═══ Input data

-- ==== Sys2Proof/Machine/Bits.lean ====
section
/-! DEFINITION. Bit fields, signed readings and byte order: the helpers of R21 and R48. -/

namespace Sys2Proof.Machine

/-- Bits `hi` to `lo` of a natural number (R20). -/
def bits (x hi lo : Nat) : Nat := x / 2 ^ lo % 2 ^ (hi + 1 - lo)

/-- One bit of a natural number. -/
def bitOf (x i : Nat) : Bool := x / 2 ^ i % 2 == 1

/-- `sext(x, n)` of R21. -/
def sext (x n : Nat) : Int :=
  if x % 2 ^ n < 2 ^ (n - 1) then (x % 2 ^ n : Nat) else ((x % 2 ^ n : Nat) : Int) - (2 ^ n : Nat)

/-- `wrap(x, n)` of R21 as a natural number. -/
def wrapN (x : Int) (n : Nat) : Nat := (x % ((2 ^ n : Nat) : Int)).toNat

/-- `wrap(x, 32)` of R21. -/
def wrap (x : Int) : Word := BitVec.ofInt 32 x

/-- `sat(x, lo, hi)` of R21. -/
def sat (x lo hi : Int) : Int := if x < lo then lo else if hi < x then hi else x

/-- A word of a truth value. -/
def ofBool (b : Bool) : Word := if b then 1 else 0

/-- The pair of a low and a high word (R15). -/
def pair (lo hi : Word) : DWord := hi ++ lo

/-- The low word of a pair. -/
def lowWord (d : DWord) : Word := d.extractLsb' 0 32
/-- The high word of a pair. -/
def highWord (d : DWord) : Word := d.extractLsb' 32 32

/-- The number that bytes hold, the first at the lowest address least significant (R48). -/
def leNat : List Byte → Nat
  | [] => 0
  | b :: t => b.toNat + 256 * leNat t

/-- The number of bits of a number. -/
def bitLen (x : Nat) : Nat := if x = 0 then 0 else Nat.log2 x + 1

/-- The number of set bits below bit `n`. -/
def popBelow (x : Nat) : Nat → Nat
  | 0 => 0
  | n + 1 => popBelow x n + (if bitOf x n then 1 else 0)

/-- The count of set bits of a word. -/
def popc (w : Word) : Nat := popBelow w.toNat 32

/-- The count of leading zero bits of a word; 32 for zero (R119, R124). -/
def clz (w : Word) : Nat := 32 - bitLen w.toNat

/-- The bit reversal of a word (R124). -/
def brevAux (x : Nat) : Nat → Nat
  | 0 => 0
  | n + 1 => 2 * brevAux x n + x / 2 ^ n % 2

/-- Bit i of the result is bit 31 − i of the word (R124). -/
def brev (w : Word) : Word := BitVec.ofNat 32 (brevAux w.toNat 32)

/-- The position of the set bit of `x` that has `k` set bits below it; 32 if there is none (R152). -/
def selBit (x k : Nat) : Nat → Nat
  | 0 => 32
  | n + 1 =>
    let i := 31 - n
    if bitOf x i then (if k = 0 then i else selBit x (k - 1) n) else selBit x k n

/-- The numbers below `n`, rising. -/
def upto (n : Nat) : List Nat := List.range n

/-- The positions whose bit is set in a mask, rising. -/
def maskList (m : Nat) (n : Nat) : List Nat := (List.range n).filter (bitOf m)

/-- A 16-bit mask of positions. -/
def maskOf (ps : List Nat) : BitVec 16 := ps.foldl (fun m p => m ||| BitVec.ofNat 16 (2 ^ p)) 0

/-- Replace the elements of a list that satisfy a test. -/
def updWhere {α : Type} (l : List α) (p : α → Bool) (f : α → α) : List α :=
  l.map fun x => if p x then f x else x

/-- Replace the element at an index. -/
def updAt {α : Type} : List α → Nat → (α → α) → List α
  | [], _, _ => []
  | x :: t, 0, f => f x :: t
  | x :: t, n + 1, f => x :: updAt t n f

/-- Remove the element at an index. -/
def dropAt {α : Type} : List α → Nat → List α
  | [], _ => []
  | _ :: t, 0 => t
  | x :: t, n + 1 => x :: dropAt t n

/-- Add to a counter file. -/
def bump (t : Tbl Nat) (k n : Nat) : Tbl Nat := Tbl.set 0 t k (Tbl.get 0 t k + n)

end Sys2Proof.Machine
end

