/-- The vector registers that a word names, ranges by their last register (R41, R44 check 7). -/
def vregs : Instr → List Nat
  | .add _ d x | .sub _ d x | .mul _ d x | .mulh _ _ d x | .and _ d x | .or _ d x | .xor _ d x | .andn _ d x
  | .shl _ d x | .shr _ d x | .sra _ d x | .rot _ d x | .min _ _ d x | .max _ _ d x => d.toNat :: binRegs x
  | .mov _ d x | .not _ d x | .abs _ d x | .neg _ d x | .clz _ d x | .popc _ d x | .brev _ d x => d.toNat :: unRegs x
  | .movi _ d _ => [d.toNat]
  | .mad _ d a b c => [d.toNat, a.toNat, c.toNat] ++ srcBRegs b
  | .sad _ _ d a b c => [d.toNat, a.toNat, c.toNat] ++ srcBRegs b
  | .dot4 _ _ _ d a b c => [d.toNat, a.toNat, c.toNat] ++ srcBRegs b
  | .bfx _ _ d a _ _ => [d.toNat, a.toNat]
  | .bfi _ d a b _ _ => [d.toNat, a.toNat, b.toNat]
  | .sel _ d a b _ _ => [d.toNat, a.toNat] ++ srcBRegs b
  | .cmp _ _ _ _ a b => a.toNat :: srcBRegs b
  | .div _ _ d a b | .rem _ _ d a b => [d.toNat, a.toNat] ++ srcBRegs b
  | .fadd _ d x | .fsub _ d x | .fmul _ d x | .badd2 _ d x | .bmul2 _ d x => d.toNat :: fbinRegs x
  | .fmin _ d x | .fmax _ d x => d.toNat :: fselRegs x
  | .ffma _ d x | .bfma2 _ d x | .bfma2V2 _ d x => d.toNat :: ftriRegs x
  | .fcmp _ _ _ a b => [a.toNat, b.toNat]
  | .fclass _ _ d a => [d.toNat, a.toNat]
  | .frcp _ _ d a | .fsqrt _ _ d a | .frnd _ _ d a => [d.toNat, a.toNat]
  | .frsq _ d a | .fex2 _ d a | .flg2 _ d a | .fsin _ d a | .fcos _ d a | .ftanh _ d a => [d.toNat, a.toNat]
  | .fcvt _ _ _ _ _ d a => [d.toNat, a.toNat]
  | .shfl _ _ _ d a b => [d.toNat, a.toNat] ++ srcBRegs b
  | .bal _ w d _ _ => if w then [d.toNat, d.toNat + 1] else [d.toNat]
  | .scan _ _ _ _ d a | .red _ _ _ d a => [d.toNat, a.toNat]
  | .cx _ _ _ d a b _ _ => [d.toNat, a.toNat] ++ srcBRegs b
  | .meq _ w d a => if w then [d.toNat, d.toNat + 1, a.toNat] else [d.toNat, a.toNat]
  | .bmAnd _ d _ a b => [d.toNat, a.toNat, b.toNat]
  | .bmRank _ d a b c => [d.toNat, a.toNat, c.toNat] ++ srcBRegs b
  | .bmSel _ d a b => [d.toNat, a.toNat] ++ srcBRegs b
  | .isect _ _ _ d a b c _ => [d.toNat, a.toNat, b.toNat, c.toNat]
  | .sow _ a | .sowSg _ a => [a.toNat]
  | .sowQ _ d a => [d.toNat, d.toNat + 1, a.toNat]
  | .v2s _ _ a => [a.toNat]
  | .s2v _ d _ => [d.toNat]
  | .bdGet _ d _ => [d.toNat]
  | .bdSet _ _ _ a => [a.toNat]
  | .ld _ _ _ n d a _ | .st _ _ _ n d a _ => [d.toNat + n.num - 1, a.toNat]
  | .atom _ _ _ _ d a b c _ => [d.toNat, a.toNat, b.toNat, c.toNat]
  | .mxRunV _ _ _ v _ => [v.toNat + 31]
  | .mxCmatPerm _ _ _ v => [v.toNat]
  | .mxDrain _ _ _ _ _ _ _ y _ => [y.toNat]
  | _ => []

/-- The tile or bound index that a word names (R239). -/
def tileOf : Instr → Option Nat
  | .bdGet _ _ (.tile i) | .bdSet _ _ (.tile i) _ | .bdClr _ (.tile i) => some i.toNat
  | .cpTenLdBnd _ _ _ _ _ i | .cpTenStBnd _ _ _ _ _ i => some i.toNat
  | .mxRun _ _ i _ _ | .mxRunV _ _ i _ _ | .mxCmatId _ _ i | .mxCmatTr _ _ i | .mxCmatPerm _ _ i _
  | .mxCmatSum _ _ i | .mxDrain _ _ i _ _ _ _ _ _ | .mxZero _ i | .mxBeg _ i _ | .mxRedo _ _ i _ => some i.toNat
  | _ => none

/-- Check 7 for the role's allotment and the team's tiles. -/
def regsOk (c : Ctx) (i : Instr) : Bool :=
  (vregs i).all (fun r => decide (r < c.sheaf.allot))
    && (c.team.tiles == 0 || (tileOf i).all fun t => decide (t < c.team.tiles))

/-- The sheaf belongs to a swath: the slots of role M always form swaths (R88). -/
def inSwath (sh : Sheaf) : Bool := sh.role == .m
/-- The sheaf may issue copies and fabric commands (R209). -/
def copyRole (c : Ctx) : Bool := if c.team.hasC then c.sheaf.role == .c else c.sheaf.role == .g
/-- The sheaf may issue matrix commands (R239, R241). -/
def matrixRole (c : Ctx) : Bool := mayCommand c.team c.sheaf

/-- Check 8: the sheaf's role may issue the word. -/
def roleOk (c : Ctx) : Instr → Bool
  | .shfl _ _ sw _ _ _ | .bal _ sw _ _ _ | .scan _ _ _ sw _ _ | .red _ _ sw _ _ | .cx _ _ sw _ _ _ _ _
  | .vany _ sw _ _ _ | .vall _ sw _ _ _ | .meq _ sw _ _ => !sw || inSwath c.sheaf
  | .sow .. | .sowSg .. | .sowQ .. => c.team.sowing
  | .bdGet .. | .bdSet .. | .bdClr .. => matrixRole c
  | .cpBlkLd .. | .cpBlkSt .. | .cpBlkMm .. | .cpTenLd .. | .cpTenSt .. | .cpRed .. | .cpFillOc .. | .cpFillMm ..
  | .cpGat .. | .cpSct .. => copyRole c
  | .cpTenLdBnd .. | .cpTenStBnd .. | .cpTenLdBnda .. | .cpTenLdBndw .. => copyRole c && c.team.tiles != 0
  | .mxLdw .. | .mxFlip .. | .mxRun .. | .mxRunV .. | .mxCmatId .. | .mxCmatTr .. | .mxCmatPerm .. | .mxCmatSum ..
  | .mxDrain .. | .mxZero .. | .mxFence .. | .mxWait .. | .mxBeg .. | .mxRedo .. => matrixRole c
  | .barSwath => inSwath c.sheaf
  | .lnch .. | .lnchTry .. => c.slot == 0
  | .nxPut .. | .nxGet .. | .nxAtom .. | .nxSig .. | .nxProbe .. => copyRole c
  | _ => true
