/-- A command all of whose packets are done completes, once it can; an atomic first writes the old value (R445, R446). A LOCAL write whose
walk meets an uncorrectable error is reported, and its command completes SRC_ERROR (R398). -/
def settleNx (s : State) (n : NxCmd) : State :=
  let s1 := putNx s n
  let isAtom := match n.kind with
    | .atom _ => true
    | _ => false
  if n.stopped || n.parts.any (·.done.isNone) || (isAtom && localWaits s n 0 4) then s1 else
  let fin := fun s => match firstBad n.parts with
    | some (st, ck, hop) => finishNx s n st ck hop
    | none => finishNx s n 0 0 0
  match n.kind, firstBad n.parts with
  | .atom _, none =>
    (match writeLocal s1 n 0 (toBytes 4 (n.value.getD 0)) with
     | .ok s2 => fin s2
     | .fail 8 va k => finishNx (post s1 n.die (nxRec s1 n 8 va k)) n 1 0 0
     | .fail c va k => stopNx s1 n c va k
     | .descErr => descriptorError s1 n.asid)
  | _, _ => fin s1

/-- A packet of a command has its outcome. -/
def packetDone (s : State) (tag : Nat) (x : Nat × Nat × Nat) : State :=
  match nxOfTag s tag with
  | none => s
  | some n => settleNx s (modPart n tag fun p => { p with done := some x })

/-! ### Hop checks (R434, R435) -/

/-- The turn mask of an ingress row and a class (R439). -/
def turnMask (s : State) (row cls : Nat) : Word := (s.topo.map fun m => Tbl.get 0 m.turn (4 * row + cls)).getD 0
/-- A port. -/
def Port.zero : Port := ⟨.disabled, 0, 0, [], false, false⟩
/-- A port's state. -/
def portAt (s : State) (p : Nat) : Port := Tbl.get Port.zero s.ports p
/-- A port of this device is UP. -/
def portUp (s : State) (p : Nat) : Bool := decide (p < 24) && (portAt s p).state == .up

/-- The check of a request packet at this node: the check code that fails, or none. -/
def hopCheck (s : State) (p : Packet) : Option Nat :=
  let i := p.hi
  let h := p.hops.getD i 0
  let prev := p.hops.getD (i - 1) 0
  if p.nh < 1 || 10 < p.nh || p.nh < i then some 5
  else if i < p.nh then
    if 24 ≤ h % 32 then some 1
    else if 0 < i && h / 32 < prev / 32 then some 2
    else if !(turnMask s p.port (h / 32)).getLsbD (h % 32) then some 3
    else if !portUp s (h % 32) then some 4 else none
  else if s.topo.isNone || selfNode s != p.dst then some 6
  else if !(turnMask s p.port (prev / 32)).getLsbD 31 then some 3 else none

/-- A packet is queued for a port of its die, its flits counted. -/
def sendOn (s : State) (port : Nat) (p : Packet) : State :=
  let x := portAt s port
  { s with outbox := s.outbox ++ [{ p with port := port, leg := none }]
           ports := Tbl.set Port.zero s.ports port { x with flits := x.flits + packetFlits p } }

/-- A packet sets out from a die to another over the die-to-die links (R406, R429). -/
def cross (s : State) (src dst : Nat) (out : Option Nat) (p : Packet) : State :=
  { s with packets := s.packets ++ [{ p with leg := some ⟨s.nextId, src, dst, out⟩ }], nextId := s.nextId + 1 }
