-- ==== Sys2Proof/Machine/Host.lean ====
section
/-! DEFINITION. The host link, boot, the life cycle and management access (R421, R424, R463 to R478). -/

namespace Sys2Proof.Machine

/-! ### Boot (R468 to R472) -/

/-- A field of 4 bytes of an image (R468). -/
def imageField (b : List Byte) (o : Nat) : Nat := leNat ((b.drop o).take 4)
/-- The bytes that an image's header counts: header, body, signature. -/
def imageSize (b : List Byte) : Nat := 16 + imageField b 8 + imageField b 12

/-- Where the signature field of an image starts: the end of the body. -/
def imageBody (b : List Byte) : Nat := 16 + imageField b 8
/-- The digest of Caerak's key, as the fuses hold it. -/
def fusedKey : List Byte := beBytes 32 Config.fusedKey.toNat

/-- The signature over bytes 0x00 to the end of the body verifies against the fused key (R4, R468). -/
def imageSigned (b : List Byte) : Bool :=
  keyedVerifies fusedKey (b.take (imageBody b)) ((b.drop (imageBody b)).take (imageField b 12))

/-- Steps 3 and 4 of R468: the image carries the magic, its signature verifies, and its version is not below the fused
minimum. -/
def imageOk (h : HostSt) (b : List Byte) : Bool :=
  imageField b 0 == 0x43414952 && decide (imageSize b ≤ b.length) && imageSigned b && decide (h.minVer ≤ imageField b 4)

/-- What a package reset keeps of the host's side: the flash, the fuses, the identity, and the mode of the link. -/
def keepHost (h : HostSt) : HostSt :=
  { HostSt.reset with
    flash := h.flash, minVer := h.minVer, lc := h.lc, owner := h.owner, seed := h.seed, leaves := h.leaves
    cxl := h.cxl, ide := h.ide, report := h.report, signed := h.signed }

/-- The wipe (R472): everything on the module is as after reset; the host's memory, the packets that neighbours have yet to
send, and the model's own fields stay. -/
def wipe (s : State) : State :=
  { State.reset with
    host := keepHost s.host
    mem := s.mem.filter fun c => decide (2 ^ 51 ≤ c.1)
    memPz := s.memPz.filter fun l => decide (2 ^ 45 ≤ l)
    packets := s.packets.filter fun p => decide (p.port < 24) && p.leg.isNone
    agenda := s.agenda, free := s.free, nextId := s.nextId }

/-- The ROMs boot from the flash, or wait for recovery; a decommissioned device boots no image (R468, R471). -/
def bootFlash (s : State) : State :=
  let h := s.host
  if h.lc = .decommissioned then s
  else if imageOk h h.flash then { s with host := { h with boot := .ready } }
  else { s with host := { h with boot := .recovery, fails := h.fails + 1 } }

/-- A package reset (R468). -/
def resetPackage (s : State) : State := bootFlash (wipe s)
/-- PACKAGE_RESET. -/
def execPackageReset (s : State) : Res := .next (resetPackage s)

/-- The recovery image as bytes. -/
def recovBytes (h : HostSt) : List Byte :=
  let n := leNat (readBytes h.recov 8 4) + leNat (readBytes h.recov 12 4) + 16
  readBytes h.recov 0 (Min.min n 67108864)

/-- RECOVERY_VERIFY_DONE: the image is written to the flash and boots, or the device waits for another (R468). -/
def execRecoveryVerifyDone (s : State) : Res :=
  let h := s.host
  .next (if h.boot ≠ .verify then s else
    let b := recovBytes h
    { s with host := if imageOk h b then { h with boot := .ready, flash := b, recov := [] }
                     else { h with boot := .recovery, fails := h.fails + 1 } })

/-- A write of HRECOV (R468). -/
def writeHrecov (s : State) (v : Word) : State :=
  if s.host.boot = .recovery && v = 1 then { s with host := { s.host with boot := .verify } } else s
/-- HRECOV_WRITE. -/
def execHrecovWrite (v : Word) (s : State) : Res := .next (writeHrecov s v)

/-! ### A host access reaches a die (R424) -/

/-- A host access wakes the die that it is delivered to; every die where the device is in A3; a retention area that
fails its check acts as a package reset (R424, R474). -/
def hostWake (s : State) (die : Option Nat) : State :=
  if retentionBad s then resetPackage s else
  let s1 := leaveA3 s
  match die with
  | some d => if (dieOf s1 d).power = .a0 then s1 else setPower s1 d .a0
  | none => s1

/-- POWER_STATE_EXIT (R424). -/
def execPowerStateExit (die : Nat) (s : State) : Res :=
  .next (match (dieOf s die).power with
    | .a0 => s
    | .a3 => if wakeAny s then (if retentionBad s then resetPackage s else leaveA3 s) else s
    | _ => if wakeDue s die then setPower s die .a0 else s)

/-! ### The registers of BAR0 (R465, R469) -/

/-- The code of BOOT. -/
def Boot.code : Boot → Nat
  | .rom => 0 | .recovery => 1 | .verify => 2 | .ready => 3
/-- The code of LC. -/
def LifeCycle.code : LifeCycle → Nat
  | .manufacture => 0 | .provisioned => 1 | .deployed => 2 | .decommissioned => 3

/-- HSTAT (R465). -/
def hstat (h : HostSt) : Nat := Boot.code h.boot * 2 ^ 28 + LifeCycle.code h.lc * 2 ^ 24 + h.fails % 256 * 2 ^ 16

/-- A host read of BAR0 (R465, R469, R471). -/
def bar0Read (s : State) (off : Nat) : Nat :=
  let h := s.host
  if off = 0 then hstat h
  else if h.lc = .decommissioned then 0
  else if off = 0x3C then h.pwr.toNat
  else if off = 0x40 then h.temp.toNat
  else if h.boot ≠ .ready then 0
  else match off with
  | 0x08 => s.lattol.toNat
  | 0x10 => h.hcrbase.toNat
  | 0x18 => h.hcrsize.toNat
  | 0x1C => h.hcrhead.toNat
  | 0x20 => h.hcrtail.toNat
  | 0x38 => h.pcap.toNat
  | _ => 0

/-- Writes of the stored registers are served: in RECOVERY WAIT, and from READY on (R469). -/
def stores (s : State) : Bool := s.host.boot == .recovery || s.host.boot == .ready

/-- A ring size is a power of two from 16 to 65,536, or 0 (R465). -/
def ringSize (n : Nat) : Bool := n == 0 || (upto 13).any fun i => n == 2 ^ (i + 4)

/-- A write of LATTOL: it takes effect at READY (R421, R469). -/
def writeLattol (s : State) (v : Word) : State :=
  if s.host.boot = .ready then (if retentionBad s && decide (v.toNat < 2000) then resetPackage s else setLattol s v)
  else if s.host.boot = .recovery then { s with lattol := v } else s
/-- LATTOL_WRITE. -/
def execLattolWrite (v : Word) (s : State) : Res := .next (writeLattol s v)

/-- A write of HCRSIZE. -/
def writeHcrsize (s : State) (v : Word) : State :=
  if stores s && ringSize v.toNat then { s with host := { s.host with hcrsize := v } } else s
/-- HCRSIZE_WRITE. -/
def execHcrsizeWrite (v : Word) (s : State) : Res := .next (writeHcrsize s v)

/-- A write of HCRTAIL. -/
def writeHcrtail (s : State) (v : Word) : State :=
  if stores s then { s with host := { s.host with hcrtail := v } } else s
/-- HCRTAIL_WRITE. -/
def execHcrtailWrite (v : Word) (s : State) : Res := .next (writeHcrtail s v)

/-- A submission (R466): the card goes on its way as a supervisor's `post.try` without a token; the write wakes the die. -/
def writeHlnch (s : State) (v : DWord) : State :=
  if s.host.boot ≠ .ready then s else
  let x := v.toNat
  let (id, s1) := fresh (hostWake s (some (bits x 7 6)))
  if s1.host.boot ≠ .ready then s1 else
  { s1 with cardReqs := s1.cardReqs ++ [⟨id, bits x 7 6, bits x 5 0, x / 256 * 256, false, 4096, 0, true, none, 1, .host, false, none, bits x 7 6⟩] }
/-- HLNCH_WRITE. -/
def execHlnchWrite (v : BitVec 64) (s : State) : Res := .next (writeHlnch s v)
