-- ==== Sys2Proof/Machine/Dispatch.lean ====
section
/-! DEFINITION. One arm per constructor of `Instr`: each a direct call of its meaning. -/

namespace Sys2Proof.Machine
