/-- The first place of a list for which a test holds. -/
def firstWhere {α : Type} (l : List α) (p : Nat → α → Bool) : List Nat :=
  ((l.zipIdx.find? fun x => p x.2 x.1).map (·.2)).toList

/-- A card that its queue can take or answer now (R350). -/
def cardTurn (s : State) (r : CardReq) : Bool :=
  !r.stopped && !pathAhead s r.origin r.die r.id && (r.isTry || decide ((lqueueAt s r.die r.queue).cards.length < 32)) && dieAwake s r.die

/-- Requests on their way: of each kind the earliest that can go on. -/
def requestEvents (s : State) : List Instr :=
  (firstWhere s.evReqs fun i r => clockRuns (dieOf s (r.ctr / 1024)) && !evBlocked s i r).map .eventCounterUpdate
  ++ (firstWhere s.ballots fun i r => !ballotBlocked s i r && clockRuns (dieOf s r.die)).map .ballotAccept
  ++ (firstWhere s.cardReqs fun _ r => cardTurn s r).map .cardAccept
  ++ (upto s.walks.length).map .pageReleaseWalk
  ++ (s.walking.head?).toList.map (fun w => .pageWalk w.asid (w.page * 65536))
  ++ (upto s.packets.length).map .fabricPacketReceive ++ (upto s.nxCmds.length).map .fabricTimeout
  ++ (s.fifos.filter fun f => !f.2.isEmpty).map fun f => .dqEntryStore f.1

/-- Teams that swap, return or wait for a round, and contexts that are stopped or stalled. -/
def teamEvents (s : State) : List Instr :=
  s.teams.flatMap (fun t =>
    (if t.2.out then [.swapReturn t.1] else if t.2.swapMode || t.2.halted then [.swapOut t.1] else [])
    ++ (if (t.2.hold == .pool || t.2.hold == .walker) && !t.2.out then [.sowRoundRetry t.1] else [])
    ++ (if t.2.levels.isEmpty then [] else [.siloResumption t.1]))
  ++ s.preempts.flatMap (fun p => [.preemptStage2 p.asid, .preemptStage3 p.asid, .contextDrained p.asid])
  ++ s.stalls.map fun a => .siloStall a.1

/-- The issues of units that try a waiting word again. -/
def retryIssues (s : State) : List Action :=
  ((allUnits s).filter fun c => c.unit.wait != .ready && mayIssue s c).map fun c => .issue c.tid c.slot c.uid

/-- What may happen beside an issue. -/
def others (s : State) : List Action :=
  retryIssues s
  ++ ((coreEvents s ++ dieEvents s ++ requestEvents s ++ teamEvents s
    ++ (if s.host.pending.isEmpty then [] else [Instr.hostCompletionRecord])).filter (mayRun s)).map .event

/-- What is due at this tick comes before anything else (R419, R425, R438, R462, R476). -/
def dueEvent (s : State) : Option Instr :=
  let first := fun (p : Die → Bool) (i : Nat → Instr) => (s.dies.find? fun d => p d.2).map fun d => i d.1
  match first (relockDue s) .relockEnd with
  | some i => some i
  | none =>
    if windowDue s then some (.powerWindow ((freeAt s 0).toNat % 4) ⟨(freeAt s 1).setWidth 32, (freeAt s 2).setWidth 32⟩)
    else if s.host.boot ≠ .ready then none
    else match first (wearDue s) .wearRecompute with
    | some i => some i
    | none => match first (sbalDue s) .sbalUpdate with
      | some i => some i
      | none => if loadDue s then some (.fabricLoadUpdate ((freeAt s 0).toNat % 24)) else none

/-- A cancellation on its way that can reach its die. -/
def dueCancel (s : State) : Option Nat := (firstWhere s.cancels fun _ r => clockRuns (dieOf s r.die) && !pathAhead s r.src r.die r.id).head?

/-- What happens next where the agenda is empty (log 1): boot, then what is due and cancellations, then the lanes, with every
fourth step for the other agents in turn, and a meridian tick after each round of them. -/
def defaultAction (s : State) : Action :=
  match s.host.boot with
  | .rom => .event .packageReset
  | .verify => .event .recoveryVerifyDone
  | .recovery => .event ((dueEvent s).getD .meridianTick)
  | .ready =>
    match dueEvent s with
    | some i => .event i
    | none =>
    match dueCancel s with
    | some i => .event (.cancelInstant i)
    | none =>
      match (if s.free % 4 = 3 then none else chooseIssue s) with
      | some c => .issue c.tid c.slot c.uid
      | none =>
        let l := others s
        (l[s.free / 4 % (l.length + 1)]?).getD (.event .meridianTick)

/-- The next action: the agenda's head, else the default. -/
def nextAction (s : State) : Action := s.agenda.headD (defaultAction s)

══════

## Prompt
Scan the records for the string "isEmpty" and show every line that contains it.

## Task answer
  ++ (s.fifos.filter fun f => !f.2.isEmpty).map fun f => .dqEntryStore f.1
    ++ (if t.2.levels.isEmpty then [] else [.siloResumption t.1]))
    ++ (if s.host.pending.isEmpty then [] else [Instr.hostCompletionRecord])).filter (mayRun s)).map .event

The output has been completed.